Problem to solve: An identical copy of all the records is what the answer must contain.

Provided records:
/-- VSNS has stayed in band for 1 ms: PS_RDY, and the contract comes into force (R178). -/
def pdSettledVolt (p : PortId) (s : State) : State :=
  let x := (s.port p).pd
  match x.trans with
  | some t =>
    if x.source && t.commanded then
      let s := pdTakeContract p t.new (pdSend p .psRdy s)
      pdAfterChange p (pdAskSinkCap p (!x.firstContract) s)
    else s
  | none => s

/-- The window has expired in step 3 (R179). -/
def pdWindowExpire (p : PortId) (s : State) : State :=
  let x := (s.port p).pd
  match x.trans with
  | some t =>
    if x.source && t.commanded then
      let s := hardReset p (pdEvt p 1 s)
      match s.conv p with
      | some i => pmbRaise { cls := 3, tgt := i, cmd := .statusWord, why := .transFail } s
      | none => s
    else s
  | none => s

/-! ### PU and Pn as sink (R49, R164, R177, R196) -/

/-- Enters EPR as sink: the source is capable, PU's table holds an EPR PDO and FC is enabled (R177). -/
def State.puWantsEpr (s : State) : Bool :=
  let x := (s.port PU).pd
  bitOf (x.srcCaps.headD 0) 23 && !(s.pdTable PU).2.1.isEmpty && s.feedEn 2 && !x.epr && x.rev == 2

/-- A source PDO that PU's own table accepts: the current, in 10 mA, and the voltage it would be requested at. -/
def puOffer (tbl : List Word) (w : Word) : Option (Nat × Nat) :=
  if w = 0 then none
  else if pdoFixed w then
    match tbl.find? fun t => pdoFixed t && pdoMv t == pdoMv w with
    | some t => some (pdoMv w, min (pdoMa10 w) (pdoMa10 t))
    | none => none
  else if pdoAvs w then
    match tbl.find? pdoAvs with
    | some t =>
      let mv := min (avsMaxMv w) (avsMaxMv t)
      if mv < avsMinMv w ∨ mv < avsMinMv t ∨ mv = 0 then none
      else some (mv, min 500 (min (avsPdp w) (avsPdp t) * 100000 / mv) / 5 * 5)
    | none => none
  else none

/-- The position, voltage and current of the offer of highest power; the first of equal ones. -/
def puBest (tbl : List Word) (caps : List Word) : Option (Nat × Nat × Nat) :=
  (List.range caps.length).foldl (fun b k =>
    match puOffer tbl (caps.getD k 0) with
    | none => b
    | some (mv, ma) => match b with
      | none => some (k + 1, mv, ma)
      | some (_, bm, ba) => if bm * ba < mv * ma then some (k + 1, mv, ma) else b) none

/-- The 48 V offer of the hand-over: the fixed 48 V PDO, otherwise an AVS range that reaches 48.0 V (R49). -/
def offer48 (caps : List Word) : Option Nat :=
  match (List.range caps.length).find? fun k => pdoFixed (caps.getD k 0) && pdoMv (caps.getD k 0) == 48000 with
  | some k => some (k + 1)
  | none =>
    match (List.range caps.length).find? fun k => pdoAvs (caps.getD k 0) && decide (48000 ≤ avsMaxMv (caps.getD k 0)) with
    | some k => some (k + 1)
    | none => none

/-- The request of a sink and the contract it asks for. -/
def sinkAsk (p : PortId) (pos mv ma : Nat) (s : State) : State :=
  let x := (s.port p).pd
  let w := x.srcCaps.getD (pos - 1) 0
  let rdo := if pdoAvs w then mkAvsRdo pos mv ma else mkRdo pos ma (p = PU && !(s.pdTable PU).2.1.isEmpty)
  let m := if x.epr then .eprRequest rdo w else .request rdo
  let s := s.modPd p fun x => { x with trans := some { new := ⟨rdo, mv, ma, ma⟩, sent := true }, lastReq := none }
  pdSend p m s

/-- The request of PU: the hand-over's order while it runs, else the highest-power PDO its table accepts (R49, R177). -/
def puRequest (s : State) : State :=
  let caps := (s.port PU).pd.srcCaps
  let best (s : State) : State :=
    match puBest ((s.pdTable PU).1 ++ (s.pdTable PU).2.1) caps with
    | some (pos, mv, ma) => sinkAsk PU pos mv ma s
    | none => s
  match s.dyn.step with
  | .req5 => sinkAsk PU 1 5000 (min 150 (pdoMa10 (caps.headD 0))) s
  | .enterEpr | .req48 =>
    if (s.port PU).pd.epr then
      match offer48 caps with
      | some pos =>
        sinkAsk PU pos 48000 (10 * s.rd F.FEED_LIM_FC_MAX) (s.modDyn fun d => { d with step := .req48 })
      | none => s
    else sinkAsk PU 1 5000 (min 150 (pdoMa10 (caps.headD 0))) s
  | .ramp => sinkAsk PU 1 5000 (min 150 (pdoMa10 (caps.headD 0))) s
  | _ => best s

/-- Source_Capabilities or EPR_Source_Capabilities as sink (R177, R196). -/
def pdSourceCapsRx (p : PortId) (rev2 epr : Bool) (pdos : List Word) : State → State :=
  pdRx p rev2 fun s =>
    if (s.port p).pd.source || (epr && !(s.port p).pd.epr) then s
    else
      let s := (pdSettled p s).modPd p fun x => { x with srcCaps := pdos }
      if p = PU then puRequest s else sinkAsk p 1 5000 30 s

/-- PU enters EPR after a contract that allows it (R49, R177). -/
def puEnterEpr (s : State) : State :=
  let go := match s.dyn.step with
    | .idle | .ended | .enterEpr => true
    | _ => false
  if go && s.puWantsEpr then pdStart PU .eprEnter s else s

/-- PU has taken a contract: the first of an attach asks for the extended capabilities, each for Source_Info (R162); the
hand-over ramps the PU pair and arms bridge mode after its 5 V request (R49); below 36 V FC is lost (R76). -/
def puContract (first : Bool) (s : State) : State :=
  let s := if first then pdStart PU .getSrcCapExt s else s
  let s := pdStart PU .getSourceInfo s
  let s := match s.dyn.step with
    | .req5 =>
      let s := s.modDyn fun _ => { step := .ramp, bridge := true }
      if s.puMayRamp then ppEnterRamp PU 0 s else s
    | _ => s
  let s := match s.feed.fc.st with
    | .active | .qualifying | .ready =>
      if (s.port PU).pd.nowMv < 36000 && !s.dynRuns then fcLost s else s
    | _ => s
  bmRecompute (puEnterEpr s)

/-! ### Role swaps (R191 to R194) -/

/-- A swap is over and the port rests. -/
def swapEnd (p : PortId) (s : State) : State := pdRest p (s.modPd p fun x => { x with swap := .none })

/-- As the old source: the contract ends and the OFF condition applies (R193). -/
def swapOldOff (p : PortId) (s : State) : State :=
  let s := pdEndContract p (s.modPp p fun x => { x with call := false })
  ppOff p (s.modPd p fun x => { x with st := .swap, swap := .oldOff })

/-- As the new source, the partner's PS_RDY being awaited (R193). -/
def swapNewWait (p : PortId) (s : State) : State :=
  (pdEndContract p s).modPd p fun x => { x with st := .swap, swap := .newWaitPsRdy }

Written response:
/-- VSNS has stayed in band for 1 ms: PS_RDY, and the contract comes into force (R178). -/
def pdSettledVolt (p : PortId) (s : State) : State :=
  let x := (s.port p).pd
  match x.trans with
  | some t =>
    if x.source && t.commanded then
      let s := pdTakeContract p t.new (pdSend p .psRdy s)
      pdAfterChange p (pdAskSinkCap p (!x.firstContract) s)
    else s
  | none => s

/-- The window has expired in step 3 (R179). -/
def pdWindowExpire (p : PortId) (s : State) : State :=
  let x := (s.port p).pd
  match x.trans with
  | some t =>
    if x.source && t.commanded then
      let s := hardReset p (pdEvt p 1 s)
      match s.conv p with
      | some i => pmbRaise { cls := 3, tgt := i, cmd := .statusWord, why := .transFail } s
      | none => s
    else s
  | none => s

/-! ### PU and Pn as sink (R49, R164, R177, R196) -/

/-- Enters EPR as sink: the source is capable, PU's table holds an EPR PDO and FC is enabled (R177). -/
def State.puWantsEpr (s : State) : Bool :=
  let x := (s.port PU).pd
  bitOf (x.srcCaps.headD 0) 23 && !(s.pdTable PU).2.1.isEmpty && s.feedEn 2 && !x.epr && x.rev == 2

/-- A source PDO that PU's own table accepts: the current, in 10 mA, and the voltage it would be requested at. -/
def puOffer (tbl : List Word) (w : Word) : Option (Nat × Nat) :=
  if w = 0 then none
  else if pdoFixed w then
    match tbl.find? fun t => pdoFixed t && pdoMv t == pdoMv w with
    | some t => some (pdoMv w, min (pdoMa10 w) (pdoMa10 t))
    | none => none
  else if pdoAvs w then
    match tbl.find? pdoAvs with
    | some t =>
      let mv := min (avsMaxMv w) (avsMaxMv t)
      if mv < avsMinMv w ∨ mv < avsMinMv t ∨ mv = 0 then none
      else some (mv, min 500 (min (avsPdp w) (avsPdp t) * 100000 / mv) / 5 * 5)
    | none => none
  else none

/-- The position, voltage and current of the offer of highest power; the first of equal ones. -/
def puBest (tbl : List Word) (caps : List Word) : Option (Nat × Nat × Nat) :=
  (List.range caps.length).foldl (fun b k =>
    match puOffer tbl (caps.getD k 0) with
    | none => b
    | some (mv, ma) => match b with
      | none => some (k + 1, mv, ma)
      | some (_, bm, ba) => if bm * ba < mv * ma then some (k + 1, mv, ma) else b) none

/-- The 48 V offer of the hand-over: the fixed 48 V PDO, otherwise an AVS range that reaches 48.0 V (R49). -/
def offer48 (caps : List Word) : Option Nat :=
  match (List.range caps.length).find? fun k => pdoFixed (caps.getD k 0) && pdoMv (caps.getD k 0) == 48000 with
  | some k => some (k + 1)
  | none =>
    match (List.range caps.length).find? fun k => pdoAvs (caps.getD k 0) && decide (48000 ≤ avsMaxMv (caps.getD k 0)) with
    | some k => some (k + 1)
    | none => none

/-- The request of a sink and the contract it asks for. -/
def sinkAsk (p : PortId) (pos mv ma : Nat) (s : State) : State :=
  let x := (s.port p).pd
  let w := x.srcCaps.getD (pos - 1) 0
  let rdo := if pdoAvs w then mkAvsRdo pos mv ma else mkRdo pos ma (p = PU && !(s.pdTable PU).2.1.isEmpty)
  let m := if x.epr then .eprRequest rdo w else .request rdo
  let s := s.modPd p fun x => { x with trans := some { new := ⟨rdo, mv, ma, ma⟩, sent := true }, lastReq := none }
  pdSend p m s

/-- The request of PU: the hand-over's order while it runs, else the highest-power PDO its table accepts (R49, R177). -/
def puRequest (s : State) : State :=
  let caps := (s.port PU).pd.srcCaps
  let best (s : State) : State :=
    match puBest ((s.pdTable PU).1 ++ (s.pdTable PU).2.1) caps with
    | some (pos, mv, ma) => sinkAsk PU pos mv ma s
    | none => s
  match s.dyn.step with
  | .req5 => sinkAsk PU 1 5000 (min 150 (pdoMa10 (caps.headD 0))) s
  | .enterEpr | .req48 =>
    if (s.port PU).pd.epr then
      match offer48 caps with
      | some pos =>
        sinkAsk PU pos 48000 (10 * s.rd F.FEED_LIM_FC_MAX) (s.modDyn fun d => { d with step := .req48 })
      | none => s
    else sinkAsk PU 1 5000 (min 150 (pdoMa10 (caps.headD 0))) s
  | .ramp => sinkAsk PU 1 5000 (min 150 (pdoMa10 (caps.headD 0))) s
  | _ => best s

/-- Source_Capabilities or EPR_Source_Capabilities as sink (R177, R196). -/
def pdSourceCapsRx (p : PortId) (rev2 epr : Bool) (pdos : List Word) : State → State :=
  pdRx p rev2 fun s =>
    if (s.port p).pd.source || (epr && !(s.port p).pd.epr) then s
    else
      let s := (pdSettled p s).modPd p fun x => { x with srcCaps := pdos }
      if p = PU then puRequest s else sinkAsk p 1 5000 30 s

/-- PU enters EPR after a contract that allows it (R49, R177). -/
def puEnterEpr (s : State) : State :=
  let go := match s.dyn.step with
    | .idle | .ended | .enterEpr => true
    | _ => false
  if go && s.puWantsEpr then pdStart PU .eprEnter s else s

/-- PU has taken a contract: the first of an attach asks for the extended capabilities, each for Source_Info (R162); the
hand-over ramps the PU pair and arms bridge mode after its 5 V request (R49); below 36 V FC is lost (R76). -/
def puContract (first : Bool) (s : State) : State :=
  let s := if first then pdStart PU .getSrcCapExt s else s
  let s := pdStart PU .getSourceInfo s
  let s := match s.dyn.step with
    | .req5 =>
      let s := s.modDyn fun _ => { step := .ramp, bridge := true }
      if s.puMayRamp then ppEnterRamp PU 0 s else s
    | _ => s
  let s := match s.feed.fc.st with
    | .active | .qualifying | .ready =>
      if (s.port PU).pd.nowMv < 36000 && !s.dynRuns then fcLost s else s
    | _ => s
  bmRecompute (puEnterEpr s)

/-! ### Role swaps (R191 to R194) -/

/-- A swap is over and the port rests. -/
def swapEnd (p : PortId) (s : State) : State := pdRest p (s.modPd p fun x => { x with swap := .none })

/-- As the old source: the contract ends and the OFF condition applies (R193). -/
def swapOldOff (p : PortId) (s : State) : State :=
  let s := pdEndContract p (s.modPp p fun x => { x with call := false })
  ppOff p (s.modPd p fun x => { x with st := .swap, swap := .oldOff })

/-- As the new source, the partner's PS_RDY being awaited (R193). -/
def swapNewWait (p : PortId) (s : State) : State :=
  (pdEndContract p s).modPd p fun x => { x with st := .swap, swap := .newWaitPsRdy }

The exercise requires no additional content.